The oilseed rape crops have now finished flowering and had their last applications of nitrogen and Sclerotinia fungicides, so it is basically all over bar the waiting for harvest now. On the whole canopy size is looking good and pod set has been better than usual, with very few missing pod sites. A bit of warmth and light intensity would now definitely help the rape crop to fulfil its potential. With the price where it is at the moment we certainly need the crop to yield well this year.

The winter barley crop is a bit variable. The better looking crops received their nitrogen applications on time and are looking very promising at the moment. There are, however, some thinner looking crops about and the common factor in all of them is delayed nitrogen applications in March and early April.
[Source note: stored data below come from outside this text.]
section
variable (m : Mirror)
@[simp] theorem Mirror.setCal_majorId : (m.setCal).majorId = m.majorId := rfl
@[simp] theorem Mirror.setCal_minorId : (m.setCal).minorId = m.minorId := rfl
@[simp] theorem Mirror.setCal_firmwareVersion : (m.setCal).firmwareVersion = m.firmwareVersion := rfl
@[simp] theorem Mirror.setCal_dsCalibrate : (m.setCal).dsCalibrate = m.dsCalibrate := rfl
@[simp] theorem Mirror.setCal_dsOverflow : (m.setCal).dsOverflow = m.dsOverflow := rfl
@[simp] theorem Mirror.setCal_dsTouch : (m.setCal).dsTouch = m.dsTouch := rfl
@[simp] theorem Mirror.setCal_keyTouch : (m.setCal).keyTouch = m.keyTouch := rfl
@[simp] theorem Mirror.setCal_keySignal : (m.setCal).keySignal = m.keySignal := rfl
@[simp] theorem Mirror.setCal_referenceData : (m.setCal).referenceData = m.referenceData := rfl
@[simp] theorem Mirror.setCal_negativeThreshold : (m.setCal).negativeThreshold = m.negativeThreshold := rfl
@[simp] theorem Mirror.setCal_ave : (m.setCal).ave = m.ave := rfl
@[simp] theorem Mirror.setCal_aks : (m.setCal).aks = m.aks := rfl
@[simp] theorem Mirror.setCal_detectionIntegrator : (m.setCal).detectionIntegrator = m.detectionIntegrator := rfl
@[simp] theorem Mirror.setCal_fastOut : (m.setCal).fastOut = m.fastOut := rfl
@[simp] theorem Mirror.setCal_maxCal : (m.setCal).maxCal = m.maxCal := rfl
@[simp] theorem Mirror.setCal_guardChannel : (m.setCal).guardChannel = m.guardChannel := rfl
@[simp] theorem Mirror.setCal_lowPowerMode : (m.setCal).lowPowerMode = m.lowPowerMode := rfl
@[simp] theorem Mirror.setCal_maxOnDuration : (m.setCal).maxOnDuration = m.maxOnDuration := rfl
@[simp] theorem Mirror.setCal_calibrate : (m.setCal).calibrate = 0x01 := rfl
@[simp] theorem Mirror.setCal_reset : (m.setCal).reset = m.reset := rfl
end

section
variable (m : Mirror)
@[simp] theorem Mirror.setRst_majorId : (m.setRst).majorId = m.majorId := rfl
@[simp] theorem Mirror.setRst_minorId : (m.setRst).minorId = m.minorId := rfl
@[simp] theorem Mirror.setRst_firmwareVersion : (m.setRst).firmwareVersion = m.firmwareVersion := rfl
@[simp] theorem Mirror.setRst_dsCalibrate : (m.setRst).dsCalibrate = m.dsCalibrate := rfl
@[simp] theorem Mirror.setRst_dsOverflow : (m.setRst).dsOverflow = m.dsOverflow := rfl
@[simp] theorem Mirror.setRst_dsTouch : (m.setRst).dsTouch = m.dsTouch := rfl
@[simp] theorem Mirror.setRst_keyTouch : (m.setRst).keyTouch = m.keyTouch := rfl
@[simp] theorem Mirror.setRst_keySignal : (m.setRst).keySignal = m.keySignal := rfl
@[simp] theorem Mirror.setRst_referenceData : (m.setRst).referenceData = m.referenceData := rfl
@[simp] theorem Mirror.setRst_negativeThreshold : (m.setRst).negativeThreshold = m.negativeThreshold := rfl
@[simp] theorem Mirror.setRst_ave : (m.setRst).ave = m.ave := rfl
@[simp] theorem Mirror.setRst_aks : (m.setRst).aks = m.aks := rfl
@[simp] theorem Mirror.setRst_detectionIntegrator : (m.setRst).detectionIntegrator = m.detectionIntegrator := rfl
@[simp] theorem Mirror.setRst_fastOut : (m.setRst).fastOut = m.fastOut := rfl
@[simp] theorem Mirror.setRst_maxCal : (m.setRst).maxCal = m.maxCal := rfl
@[simp] theorem Mirror.setRst_guardChannel : (m.setRst).guardChannel = m.guardChannel := rfl
@[simp] theorem Mirror.setRst_lowPowerMode : (m.setRst).lowPowerMode = m.lowPowerMode := rfl
@[simp] theorem Mirror.setRst_maxOnDuration : (m.setRst).maxOnDuration = m.maxOnDuration := rfl
@[simp] theorem Mirror.setRst_calibrate : (m.setRst).calibrate = m.calibrate := rfl
@[simp] theorem Mirror.setRst_reset : (m.setRst).reset = 0x01 := rfl
end

end Sys2Proof.Machine
end

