-- ==== Sys2Proof/Laws/Pseudo.lean ====
section
/-! SUPPORT. What the host's sequences of R113 can do: one issued command, the bits of an edited byte, and one ENC, edit
and DEC of MUT. -/

namespace Sys2Proof.Machine

/-- A command that ends with status OK is followed by the rest of the sequence. -/
theorem issue_ok (c : Half → Instr) (rest : Sequence) (s t : State) (h : exec (c (answered s)) s = .next t)
    (hok : endedOk t = true) : issue (c :: rest) s = issue rest t := by simp [issue, h, hok]

/-- A command that does not end with status OK ends the sequence. -/
theorem issue_stops (c : Half → Instr) (rest : Sequence) (s t : State) (h : exec (c (answered s)) s = .next t)
    (hok : endedOk t = false) : issue (c :: rest) s = .next t := by simp [issue, h, hok]

@[simp] theorem endedOk_respond (d : Half) (f : Bool) (s : State) : endedOk (respond d f s) = true := rfl

@[simp] theorem endedOk_raise (c : Cause) (s : State) : endedOk (raise c s) = false := by cases c <;> rfl

@[simp] theorem answered_respond (d : Half) (f : Bool) (s : State) : answered (respond d f s) = d := rfl

/-- The bits of a slice's mask, for every place of a slice in a byte. -/
theorem slice_mask_bits : ∀ lo width : Fin 9, lo.val + width.val ≤ 8 → ∀ i : Fin 8,
    (((1#8 <<< width.val) - 1#8) <<< lo.val).getLsbD i = decide (lo.val ≤ i.val ∧ i.val < lo.val + width.val) := by
  decide

/-- An edited byte, bit by bit: `v` inside the slice, the old byte outside. -/
theorem slice_put_getLsbD (sl : Slice) (b : Byte) (v : Half) (h : sl.lo + sl.width ≤ 8) (i : Nat) (hi : i < 8) :
    (sl.put b v).getLsbD i =
      if sl.lo ≤ i ∧ i < sl.lo + sl.width then v.getLsbD (sl.src + (i - sl.lo)) else b.getLsbD i := by
  have hm : sl.mask.getLsbD i = decide (sl.lo ≤ i ∧ i < sl.lo + sl.width) :=
    slice_mask_bits ⟨sl.lo, by omega⟩ ⟨sl.width, by omega⟩ h ⟨i, hi⟩
  simp only [Slice.put, BitVec.getLsbD_or, BitVec.getLsbD_and, BitVec.getLsbD_not, hm, BitVec.getLsbD_shiftLeft,
    BitVec.getLsbD_setWidth, BitVec.getLsbD_ushiftRight, hi]
  by_cases hc : sl.lo ≤ i ∧ i < sl.lo + sl.width
  · have h1 : ¬ i < sl.lo := by omega
    have h2 : i - sl.lo < 8 := by omega
    simp [hc, h1, h2]
  · simp [hc]

/-- One slice of MUT: ENC answers the byte, DEC stores it edited. -/
theorem issue_edit (sl : Slice) (v : Half) (rest : Sequence) (s : State) :
    issue (always (.enc sl.reg) :: (fun d => .dec sl.reg (sl.put (d.setWidth 8) v)) :: rest) s =
      issue rest (respond (zext16 ((s.mirror.decode sl.reg (sl.put (s.mirror.encode sl.reg) v)).encode sl.reg)) false
        ((respond (zext16 (s.mirror.encode sl.reg)) false s).setMirror
          (s.mirror.decode sl.reg (sl.put (s.mirror.encode sl.reg) v)))) := by
  have e : ∀ b : Byte, (zext16 b).setWidth 8 = b := by intro b; simp [zext16]
  rw [issue_ok _ _ s _ rfl rfl, issue_ok _ _ _ _ rfl rfl, answered_respond, e]
  rfl

end Sys2Proof.Machine
end

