-- ==== Sys2Proof/Tests/Slice0.lean ====
section
/-! SUPPORT. Tests of the model, every expected result from spec/95_test_vectors.md or from a numbered rule, and for
every obligation with hypotheses a witness that meets them. -/

namespace Sys2Proof.Tests

open Sys2Proof Sys2Proof.Machine Sys2Proof.Safety

/-! ### Small states, and what a test looks at -/

/-- A reply whose every byte is `b`: to a one-byte read, the byte `b`; to a write, success. -/
def bytes (b : Byte) : DeviceReply := .ok (Vector.replicate 58 b)

/-- RCD after reset, with these replies to come. -/
def ready (replies : List DeviceReply) : State := { State.reset with replies := replies }

/-- RCD with this mirror; every write to come succeeds. -/
def holding (m : Mirror) : State := { State.reset with mirror := m, repliesAfter := some (bytes 0) }

/-- Status, data and flag of the response on the port. -/
def respOf (o : Host.Outcome State Fault Refusal) : Option (Status × Half × Bool) :=
  match o with
  | .next t => t.response.map fun r => (r.status, r.data, r.flag)
  | .fault _ => none
  | .refused _ => none

/-- The bytes sent and the number asked for, of every bus event. -/
def busOf (o : Host.Outcome State Fault Refusal) : List (BusKind × List Byte × Nat) :=
  match o with
  | .next t => t.history.map fun e => (e.kind, e.wbytes, e.rlen)
  | .fault _ => []
  | .refused _ => []

/-- The mirror afterwards. -/
def mirrorOf (o : Host.Outcome State Fault Refusal) : Option Mirror :=
  match o with
  | .next t => some t.mirror
  | .fault _ => none
  | .refused _ => none

/-- One step of RCD to which the host presents `w`. -/
def run1 (w : Word) (s : State) : Host.Outcome State Fault Refusal := step (present w s)

/-- A transaction's event without its device and reply. -/
def rd (a : Byte) (n : Nat) : BusKind × List Byte × Nat := (.writeThenRead, [a], n)
def wr (a v : Byte) : BusKind × List Byte × Nat := (.write, [a, v], 0)

/-- The 58 bytes of V40. -/
def fixture : Vector Byte 58 :=
  #v[0x2E, 0x15, 0xC1, 0xD5,
     0x01, 0x23, 0x04, 0x56, 0x07, 0x89, 0x0A, 0xBC, 0x0D, 0xEF, 0x12, 0x34, 0xFF, 0xFE,
     0x01, 0x00, 0x02, 0x00, 0x03, 0x00, 0x04, 0x00, 0x05, 0x00, 0x06, 0x00, 0x80, 0x01,
     0x10, 0x11, 0x12, 0x13, 0x14, 0x15, 0x16,
     0x21, 0x42, 0x83, 0xFC, 0x00, 0x07, 0xFE,
     0x01, 0x02, 0x03, 0x04, 0x05, 0x06, 0xFF,
     0xF7, 0x00, 0x02, 0x00, 0x00]

/-- The mirror V40 gives after SYNCA, written from V40's list of fields. -/
def fixtureMirror : Mirror where
  majorId := 0x2
  minorId := 0xE
  firmwareVersion := 0x15
  dsCalibrate := true
  dsOverflow := true
  dsTouch := true
  keyTouch := 0b1010101
  keySignal := #v[0x0123, 0x0456, 0x0789, 0x0ABC, 0x0DEF, 0x1234, 0xFFFE]
  referenceData := #v[0x0100, 0x0200, 0x0300, 0x0400, 0x0500, 0x0600, 0x8001]
  negativeThreshold := #v[0x10, 0x11, 0x12, 0x13, 0x14, 0x15, 0x16]
  ave := #v[8, 16, 32, 63, 0, 1, 63]
  aks := #v[1, 2, 3, 0, 0, 3, 2]
  detectionIntegrator := #v[1, 2, 3, 4, 5, 6, 255]
  fastOut := true
  maxCal := true
  guardChannel := 7
  lowPowerMode := 0
  maxOnDuration := 2
  calibrate := 0
  reset := 0

/-! ### Well-formedness: an ill-formed term for each check (R107) -/

theorem test_wf_refuses_setAve : Instr.wf (.setAve 2 64) = false := by decide
theorem test_wf_refuses_setAks : Instr.wf (.setAks 0 4) = false := by decide
theorem test_wf_refuses_setFmg : Instr.wf (.setFmg 0x40) = false := by decide
theorem test_wf_refuses_setFo : Instr.wf (.setFo 2) = false := by decide
theorem test_wf_refuses_setMc : Instr.wf (.setMc 2) = false := by decide
theorem test_wf_refuses_setGuard : Instr.wf (.setGuard 16) = false := by decide
theorem test_wf_limits : ([.setAve 2 63, .setAks 0 3, .setFmg 0x3F, .setFo 1, .setMc 1, .setGuard 15] : List Instr).all
    Instr.wf = true := by decide
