-- ==== Sys2Proof/Laws/Decode.lean ====
section
/-! SUPPORT. What the decoder answers for each op, and for each kind of buffer. -/

namespace Sys2Proof.Machine

/-- A CAN.DECODE request with a presentable buffer decodes to its buffer's instruction. -/
theorem decode_canDecode {r : Request} (ho : r.op = opCanDecode) (hp : presentable r.frameBuf = true) :
    decode r = .ok (decodeBuffer r.frameBuf) := by
  simp only [presentable, Bool.and_eq_true] at hp
  simp [decode, ho, hp.1, hp.2, opCanDecode, opHdrDecode, opHdrEncode]

/-- A CAN.DECODE request with another buffer is rejected. -/
theorem decode_not_presentable {r : Request} (ho : r.op = opCanDecode) (hp : presentable r.frameBuf = false) :
    ∃ e, decode r = .error e := by
  by_cases hh : holdsReadable r.frameBuf = true
  · have hw : withinLength r.frameBuf = false := by simpa [presentable, hh] using hp
    exact ⟨.bytesPastLength, by simp [decode, ho, hh, hw, opCanDecode, opHdrDecode, opHdrEncode]⟩
  · exact ⟨.bytesMissing, by simp [decode, ho, hh, opCanDecode, opHdrDecode, opHdrEncode]⟩

/-- The frame buffer of a buffer's request is the buffer. -/
@[simp] theorem frameBuf_bufferRequest (b : FrameBuf) : (bufferRequest b).frameBuf = b := rfl

/-- A presentable buffer's request decodes to the buffer's instruction. -/
theorem decode_bufferRequest {b : FrameBuf} (h : presentable b = true) :
    decode (bufferRequest b) = .ok (decodeBuffer b) :=
  decode_canDecode (r := bufferRequest b) rfl h

/-- A frame of at least 4 bytes decodes by its tag (R65). -/
theorem decodeBuffer_frame (f : GwFrame) (t : Byte) (hn : 4 ≤ f.len.toNat) :
    decodeBuffer (f.buf t) =
      if t = tagCan20 then .gwCan20 f else if t = tagCan20Crc then .gwCan20Crc f
      else if t = tagCanfd then .gwCanfd f else if t = tagCanfdCrc then .gwCanfdCrc f else .canDecode (f.buf t) := by
  have h4 : ¬f.len.toNat < 4 := by omega
  simp [decodeBuffer, GwFrame.buf, h4]

/-- A buffer with no recognized tag decodes to the plain CAN.DECODE. -/
theorem decodeBuffer_untagged {b : FrameBuf} (h : hasRecognizedTag b = false) : decodeBuffer b = .canDecode b := by
  unfold decodeBuffer
  split
  next b0 b1 b2 t rest hb =>
    by_cases hn : b.len.toNat < 4
    · simp [hn]
    · have h4 : 4 ≤ b.len.toNat := by omega
      simp [hasRecognizedTag, hb, h4, recognized] at h
      simp [hn, h]
  next => rfl

/-- Everything a buffer decodes to: the plain CAN.DECODE, or the row of its tag. -/
theorem decodeBuffer_cases (b : FrameBuf) :
    (hasRecognizedTag b = false ∧ decodeBuffer b = .canDecode b) ∨
    ∃ f tag, 4 ≤ f.len.toNat ∧ b = f.buf tag ∧
      (tag = tagCan20 ∧ decodeBuffer b = .gwCan20 f ∨ tag = tagCan20Crc ∧ decodeBuffer b = .gwCan20Crc f ∨
        tag = tagCanfd ∧ decodeBuffer b = .gwCanfd f ∨ tag = tagCanfdCrc ∧ decodeBuffer b = .gwCanfdCrc f) := by
  by_cases h : hasRecognizedTag b = true
  · right
    obtain ⟨len, bytes⟩ := b
    simp only [hasRecognizedTag, Bool.and_eq_true, decide_eq_true_eq] at h
    rcases bytes with _ | ⟨b0, _ | ⟨b1, _ | ⟨b2, _ | ⟨t, rest⟩⟩⟩⟩ <;> simp at h
    refine ⟨⟨len, b0, b1, b2, rest⟩, t, h.1, rfl, ?_⟩
    have hd := decodeBuffer_frame ⟨len, b0, b1, b2, rest⟩ t h.1
    simp only [GwFrame.buf] at hd
    rw [hd]
    have ht := h.2
    simp only [recognized, Bool.or_eq_true, beq_iff_eq, or_assoc] at ht
    rcases ht with rfl | rfl | rfl | rfl <;> simp [tagCan20, tagCan20Crc, tagCanfd, tagCanfdCrc]
  · exact .inl ⟨by simpa using h, decodeBuffer_untagged (by simpa using h)⟩

/-- Everything a request decodes to. -/
theorem decode_cases {r : Request} {i : Instr} (h : decode r = .ok i) :
    (r.op = opHdrDecode ∧ i = .hdrDecode r.hdrWord) ∨
    (r.op = opHdrEncode ∧
      i = .hdrEncode r.priority r.source r.destination r.destPort r.sourcePort r.reserved r.flags) ∨
    (r.op = opCanDecode ∧ presentable r.frameBuf = true ∧ i = decodeBuffer r.frameBuf) ∨
    (r.op = opDlcLen ∧ i = .dlcLen r.dlc) := by
  by_cases h2 : r.op = opCanDecode
  · by_cases hp : presentable r.frameBuf = true
    · rw [decode_canDecode h2 hp] at h
      exact .inr (.inr (.inl ⟨h2, hp, by simpa using h.symm⟩))
    · obtain ⟨e, he⟩ := decode_not_presentable h2 (by simpa using hp)
      rw [he] at h
      cases h
  · unfold decode at h
    split at h
    next h0 => exact .inl ⟨h0, by simpa using h.symm⟩
    next h0 =>
      split at h
      next h1 => exact .inr (.inl ⟨h1, by simpa using h.symm⟩)
      next h1 =>
        refine .inr (.inr (.inr ⟨?_, by simpa using h.symm⟩))
        have := r.op.isLt
        simp only [opHdrDecode, opHdrEncode, opCanDecode, opDlcLen, ← BitVec.toNat_inj] at h0 h1 h2 ⊢
        simp at h0 h1 h2 ⊢
        omega

end Sys2Proof.Machine
end

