/-- A placed table word is what the next step runs, also past a reset that stood first in the queue. -/
theorem test_step_runs_a_table_word :
    readOf (step ({ State.reset with inputs := [.reset, .await] }.withFetchWord 8 0x90)) =
      okFrame 0x90 false false false false false 0 0 [] := by decide

/-! ### The header codec -/

/-- V-HDR-11. -/
theorem test_hdr_decode_mixed :
    readOf (exec (.hdrDecode 0x12345678) State.reset) = some (.header ⟨0, 9, 3, 17, 22, 7, 8⟩) := by decide
/-- V-HDR-12. -/
theorem test_hdr_decode_deadbeef :
    readOf (exec (.hdrDecode 0xDEADBEEF) State.reset) = some (.header ⟨3, 15, 10, 54, 62, 14, 15⟩) := by decide
/-- V-HDR-15. -/
theorem test_hdr_encode_edges :
    readOf (exec (.hdrEncode 3 0 31 0 63 0 8) State.reset) = some (.word 0xC1F03F08) := by decide
/-- V-HDR-16: every operand out of range is masked. -/
theorem test_hdr_encode_masks :
    readOf (exec (.hdrEncode 5 33 64 65 0x1FF 0x13 0x1F) State.reset) = some (.word 0x42007F3F) := by decide
/-- Program P1's wire bytes (R40). -/
theorem test_wire_bytes : wireOfWord 0x94150A00 = (0x94, 0x15, 0x0A, 0x00) := by decide

/-! ### The frame decoder -/

/-- V-DLC-10. -/
theorem test_dlc_len_nine : readOf (exec (.dlcLen 9) State.reset) = some (.len 12) := by decide
/-- V-DLC-17. -/
theorem test_dlc_len_sixteen : readOf (exec (.dlcLen 16) State.reset) = some (.error .invalidDlc) := by decide
/-- V-CAN-29, with every port. -/
theorem test_can_decode_frame :
    readOf (exec (.canDecode (bufOf (prefix28 0x90 0x09 0x00 0x30 0x80 0x01 0x23 0x45 ++
      [0, 1, 2, 3, 4, 5, 6, 7, 8, 9, 10, 11]))) State.reset) =
      okFrame 0x90 false true true true false 0x12345 9 [0, 1, 2, 3, 4, 5, 6, 7, 8, 9, 10, 11] := by decide
/-- V-CAN-6: 27 bytes and an unknown tag, step 2 wins. -/
theorem test_can_decode_unknown_tag :
    readOf (exec (.canDecode (bufOf ((prefix28 0x7F 0 0 0 0 0 0 0).take 27))) State.reset) =
      some (.error .unknownFrameType) := by decide
/-- V-CAN-22: 4 trailing bytes are ignored. -/
theorem test_gw_can20_trailing :
    readOf (exec (.gwCan20 (frameOf (prefix28 0x80 0x08 0 0 0 0 0 0 ++
      [0x10, 0x11, 0x12, 0x13, 0x14, 0x15, 0x16, 0x17, 0xEE, 0xEE, 0xEE, 0xEE]))) State.reset) =
      okFrame 0x80 false false false false false 0 8 [0x10, 0x11, 0x12, 0x13, 0x14, 0x15, 0x16, 0x17] := by decide
/-- V-CAN-26: FULL_BYTE, byte 21 = 0x10. -/
theorem test_gw_can20_full_byte :
    readOf (exec (.gwCan20 (frameOf (prefix28 0x80 0x10 0 0 0 0 0 0))) fullByteReset) = some (.error .invalidDlc) := by
  decide
/-- V-CAN-15. -/
theorem test_gw_can20_crc_error_state :
    readOf (exec (.gwCan20Crc (frameOf (prefix28 0x81 0 0 0x40 0 0 0 0))) State.reset) =
      okFrame 0x81 true false false false false 0 0 [] := by decide
/-- V-CAN-17 on tag 0x81: both top ID bits. -/
theorem test_gw_can20_crc_id_bits :
    readOf (exec (.gwCan20Crc (frameOf (prefix28 0x81 0 0 0 0xC0 0 0 0))) State.reset) =
      okFrame 0x81 false false false true true 0 0 [] := by decide
/-- V-CAN-11: DLC 9 and one byte short. -/
theorem test_gw_canfd_cut :
    readOf (exec (.gwCanfd (frameOf (prefix28 0x90 0x09 0 0 0 0 0 0 ++ [0, 1, 2, 3, 4, 5, 6, 7, 8, 9, 10]))) State.reset) =
      some (.error .truncated) := by decide
/-- V-CAN-20 on tag 0x90: all 30 identifier bits. -/
theorem test_gw_canfd_id :
    readOf (exec (.gwCanfd (frameOf (prefix28 0x90 0 0 0 0x3F 0xFF 0xFF 0xFF))) State.reset) =
      okFrame 0x90 false false false false false 0x3FFFFFFF 0 [] := by decide
/-- V-CAN-12: DLC 15, 92 bytes. -/
theorem test_gw_canfd_crc_longest :
    readOf (exec (.gwCanfdCrc (frameOf (prefix28 0x91 0x0F 0 0x10 0 0 0 0 ++ List.replicate 64 0xAA))) State.reset) =
      okFrame 0x91 false false true false false 0 15 (List.replicate 64 0xAA) := by decide
/-- V-CAN-14 on tag 0x91: the ignored flag bits. -/
theorem test_gw_canfd_crc_ignored_bits :
    readOf (exec (.gwCanfdCrc (frameOf (prefix28 0x91 0 0xFF 0x8F 0 0 0 0))) State.reset) =
      okFrame 0x91 false false false false false 0 0 [] := by decide
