-- ==== Sys2Proof/Word.lean ====
section
/-!
DEFINITION. The two data widths of FFTE (00_scope.md R8): every data word, every register and every
command is 64 bits wide; memory is held byte by byte.
-/

namespace Sys2Proof

/-- A 64-bit word: a binary64 value, a register or a command (R8, R14). -/
abbrev Word := BitVec 64

/-- One byte lane of the host bus (20_memory.md R46). -/
abbrev Byte := BitVec 8

end Sys2Proof
end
These crops have shed tillers and whilst they will not be disastrous, they certainly are not going to perform as well as they might have done.

The spring barley crop is also a bit variable, with the determining factors here being later drilling and/or poor quality, cloddy seed-beds. This caused problems in April when it was very dry for three weeks.

The maize crop has emerged well this year, but is being slow to get away due to the cold winds. Unfortunately the same thing cannot be said of the weed in the crop, which is romping away. This will make the timing of post-emergence herbicides even more important than usual. Crops will have to be sprayed even if they are looking a bit stressed, as leaving the weed in place will be even more damaging to prospects.

With the Cereals event just around the corner, I am looking forward to my annual pilgrimage. It is always a good opportunity to meet up with old friends, exchange views and to find out what’s new in the industry. I’m hoping to find some candidate varieties suitable for the Southwest growing conditions.